- _Given records_:
-- ==== Sys2Proof/Machine/Mgmt.lean ====
section
/-!
DEFINITION. Commands of the management port (R328 to R335, R455).
-/
namespace Sys2Proof.Machine

/-! ## Answers -/

/-- A management command is answered: the response replaces the one before, ID_MGMT shows it, and it counts as executed or refused
(R330, R336). -/
def State.answer (s : State) (cmd status : Nat) (data : List Byte) : State :=
  let s1 : State := { s with mgmt := { s.mgmt with status := status, data := data } }
  let s2 := (s1.setF ID_MGMT_LAST_CMD cmd).setF ID_MGMT_LAST_STATUS status
  if status = 0 then s2.incHi (ID_HOST_CNT_COUNT 8) 1 else s2.incLo (ID_HOST_CNT_COUNT 8) 1

/-- An answer OK with data. -/
def State.answerOk (s : State) (cmd : Nat) (data : List Byte) : State := s.answer cmd 0 data

/-- An answer OK to a command marked "notify" (Table 11.5), which raises the MGMT cause. -/
def State.answerNotify (s : State) (cmd : Nat) : State := (s.answer cmd 0 []).event 16

/-- REFUSED with a reason: 1 NOT_READY, 2 STATE, 3 BAD_IMAGE (R330). -/
def State.answerRefused (s : State) (cmd reason : Nat) : State := s.answer cmd 3 [BitVec.ofNat 8 reason]

/-- Runs a command that the port serves in every state (R329): it answers on standby power, and NOT_READY from the ring edge
at which a Trunk hand-over begins (R457). -/
def State.mgmtAlways (s : State) (cmd : Nat) (f : State → State) : State :=
  if s.modl.standby = false then s
  else if s.boot.handover = true ∧ s.boot.activateAt ≠ some s.now then s.answer cmd 4 []
  else f s

/-- Runs a command that the port serves once Trunk runs (R329). -/
def State.mgmtTrunk (s : State) (cmd : Nat) (f : State → State) : State :=
  s.mgmtAlways cmd (fun s => if s.boot.trunk then f s else s.answerRefused cmd 1)

/-- Runs a command that the port serves once Trunk runs, but not in OFF (R329). -/
def State.mgmtOn (s : State) (cmd : Nat) (f : State → State) : State :=
  s.mgmtTrunk cmd (fun s => if s.power.state = .off then s.answerRefused cmd 2 else f s)

/-! ## Bytes of responses -/

/-- VERSION of an image, 0 with none. -/
def versionOf (i : Option FwImage) : List Byte := leBytes 4 ((i.map (·.version)).getD 0)

/-- GET_ID's data: variant, firmware line, serial and versions (Table 11.5). -/
def State.idBytes (s : State) : List Byte :=
  leBytes 1 s.cert.variant ++ leBytes 1 s.cert.line ++ leBytes 16 (s.hwVal 0x001) ++ versionOf s.boot.seed ++ versionOf s.boot.trunkImg
    ++ versionOf (sget none s.boot.limbs 0)

/-- The power state GET_STATUS shows: OFF while entering OFF too (Table 11.6). -/
def State.statusPower (s : State) : Nat :=
  match s.power.transit with
  | .entering .off => 4
  | .entering _ => s.power.state.code
  | .returning _ => s.power.state.code
  | .none => s.power.state.code

/-- JOB_STATUS.STATE (R260). -/
def State.jobStateCode (s : State) : Nat :=
  match s.job.cur with
  | some j => j.stage.code
  | none => 0

/-- Code of a lock state (R76). -/
def LockState.code : LockState → Nat
  | .unlocked => 0 | .acquiring => 1 | .locked => 2 | .holdover => 3

/-- GET_STATUS's data (Table 11.6). -/
def State.statusBytes (s : State) : List Byte :=
  let stage := if s.boot.stage = 31 ∧ ¬ (s.ring.lock = .locked ∨ s.ring.lock = .holdover) then 18 else s.boot.stage
  let f : Nat × Nat := match s.ras.log with
    | r :: _ => (r.cls.code, r.code % 256)
    | [] => (0, 0)
  leBytes 1 (s.statusPower + 8 * stage)
    ++ leBytes 1 (s.ring.lock.code + 4 * s.jobStateCode + 32 * bit s.host.up + 64 * bit (decide (s.boot.recovery ≠ .none)))
    ++ leBytes 1 (bit s.modl.faultN + 2 * bit s.modl.thermTripN + 4 * bit s.modl.hold + 8 * bit s.modl.tilt + 16 * bit s.power.capUnmet
        + 32 * s.f CLK_SRC_LOSS)
    ++ leBytes 1 f.1 ++ leBytes 1 f.2 ++ leBytes 6 s.now

/-- GET_ENV's data (Table 11.5); the measured tilt is a free value (log 30). -/
def State.envBytes (s : State) (tilt : Nat) : List Byte :=
  leBytes 2 (10 * s.f PWR_MEAS2_INPUT_10MV) ++ leBytes 2 (s.f PWR_MEAS_INPUT_W) ++ leBytes 2 (temp16 s.modl.inlet)
    ++ leBytes 2 (temp16 s.modl.outlet) ++ leBytes 2 s.modl.flow ++ leBytes 2 (temp16 s.modl.dew)
    ++ leBytes 2 (temp16 s.hottest.2) ++ leBytes 2 tilt

/-! ## Commands -/

/-- DYNAMIC_ADDRESS: SETDASA or ENTDAA assigns a 7-bit address (R328). -/
def execDynamicAddress (addr : Nat) (s : State) : Res :=
  .next <|
    if s.modl.standby = true ∧ addr < 128 then
      (({ s with mgmt := { s.mgmt with dyn := some addr } } : State).setF ID_MGMT_I3C 1).setF ID_MGMT_DYN_ADDR addr
    else s

/-- GET_ID (Table 11.5). -/
def execGetId (s : State) : Res := .next (s.mgmtAlways 0x01 (fun s => s.answerOk 0x01 s.idBytes))

/-- GET_STATUS (Tables 11.5 and 11.6). -/
def execGetStatus (s : State) : Res := .next (s.mgmtAlways 0x02 (fun s => s.answerOk 0x02 s.statusBytes))

/-- GET_ENV (Table 11.5). -/
def execGetEnv (s : State) : Res :=
  .next <| s.mgmtTrunk 0x03 (fun s =>
    let (t, s1) := s.draw
    s1.answerOk 0x03 (s.envBytes (t % 65536)))

/-- GET_FAULT: one of the 16 newest records; an index with no record is INVALID (Table 11.5). -/
def execGetFault (i : Nat) (s : State) : Res :=
  .next <| s.mgmtTrunk 0x04 (fun s =>
    match (s.ras.log.take 16)[i]? with
    | some r => s.answerOk 0x04 r.bytes
    | none => s.answer 0x04 2 [])

/-- SET_POWER: requests a power state; a WAKE_N pulse of the same ring wins (R334), and it wins over a host request of the same
ring (R333). -/
def execSetPower (st : Nat) (s : State) : Res :=
  .next <| s.mgmtOn 0x10 (fun s =>
    match PState.ofCode st with
    | none => s.answer 0x10 2 []
    | some p =>
      let s1 : State := { s with mgmt := { s.mgmt with setAt := some s.now } }
      (if s.mgmt.wakeAt = some s.now then s1 else s1.powerRequest p).answerNotify 0x10)

/-- SET_CAP: the management cap, 12.0 to 46.0 kW in 50 W steps (R332). -/
def execSetCap (n : Nat) (s : State) : Res :=
  .next <| s.mgmtOn 0x11 (fun s =>
    if 240 ≤ n ∧ n ≤ 920 then (s.setPower (fun p => { p with mgmtCap := n })).answerNotify 0x11 else s.answer 0x11 2 [])

/-- ABORT: registers an abort with REASON 3 (R256, R333). -/
def execAbort (jobId : Nat) (s : State) : Res :=
  .next <| s.mgmtOn 0x12 (fun s => (s.registerAbort jobId 3 s.now).answerNotify 0x12)

/-- RESET: 0 ENGINE, 1 HOSTPORT (R333). -/
def execReset (kind : Nat) (s : State) : Res :=
  .next <| s.mgmtOn 0x13 (fun s =>
    if kind = 0 then (s.answerNotify 0x13).engineReset
    else if kind = 1 then ((if s.hostPowered then s.hostReset false else s).answerNotify 0x13)
    else s.answer 0x13 2 [])

/-- CLEAR_LOSS: clears CLK_SRC.LOSS (R73, Table 11.5). -/
def execClearLoss (s : State) : Res :=
  .next <| s.mgmtTrunk 0x14 (fun s => ((s.setF CLK_SRC_LOSS 0).settleFaultN).answerOk 0x14 [])

/-- RECOVERY_ENTER: latched for the next boot (R335). -/
def execRecoveryEnter (s : State) : Res :=
  .next <| s.mgmtAlways 0x20 (fun s => ({ s with boot := { s.boot with latched := true } } : State).answerNotify 0x20)

/-- RECOVERY_WRITE: bytes into the 16 MiB buffer; beyond it, INVALID (R335). -/
def execRecoveryWrite (off : Nat) (data : List Byte) (s : State) : Res :=
  .next <| s.mgmtAlways 0x21 (fun s =>
    if 28 < data.length ∨ 16 * 2 ^ 20 < off + data.length then s.answer 0x21 2 []
    else ({ s with boot := { s.boot with buffer := s.boot.buffer.writeBytes off data } } : State).answerOk 0x21 [])

/-- Kinds a recovery mode accepts (R454). -/
def RecMode.accepts (m : RecMode) (kind : Nat) : Bool :=
  match m with
  | .rom => decide (kind = 1)
  | .seed => decide (kind = 1) || decide (kind = 2)
  | .limb | .none => decide (1 ≤ kind) && decide (kind ≤ 3)

/-- RECOVERY_COMMIT: verifies the buffer as an image and writes its bank, or leaves flash unchanged (R335, R455). A
commit is one command here, so none of the other port is in progress when it comes (log 31). -/
def execRecoveryCommit (kind : Nat) (s : State) : Res :=
  .next <| s.mgmtAlways 0x22 (fun s =>
    if ! s.boot.recovery.accepts kind then s.answerRefused 0x22 3
    else
      let (r, s1) := s.commitBuffer kind
      match r with
      | .ok _ =>
        ({ s1 with boot := { s1.boot with rebootDue := decide (s1.boot.recovery ≠ .none) } } : State).answerOk 0x22 []
      | .bad | .signature _ | .rollback => s1.answerRefused 0x22 3)

/-- RECOVERY_REBOOT: 100 ms after a commit that passed in recovery mode, an ENGINE reset with RECOVERY_ENTER cleared (R455). -/
def execRecoveryReboot (s : State) : Res :=
  .next <|
    if s.boot.rebootDue then ({ s with boot := { s.boot with latched := false } } : State).engineReset else s

end Sys2Proof.Machine
end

- _Task_: Your answer must be every line from the listing above that holds the string "management".

- _Response_:
DEFINITION. Commands of the management port (R328 to R335, R455).
/-- A management command is answered: the response replaces the one before, ID_MGMT shows it, and it counts as executed or refused
/-- SET_CAP: the management cap, 12.0 to 46.0 kW in 50 W steps (R332). -/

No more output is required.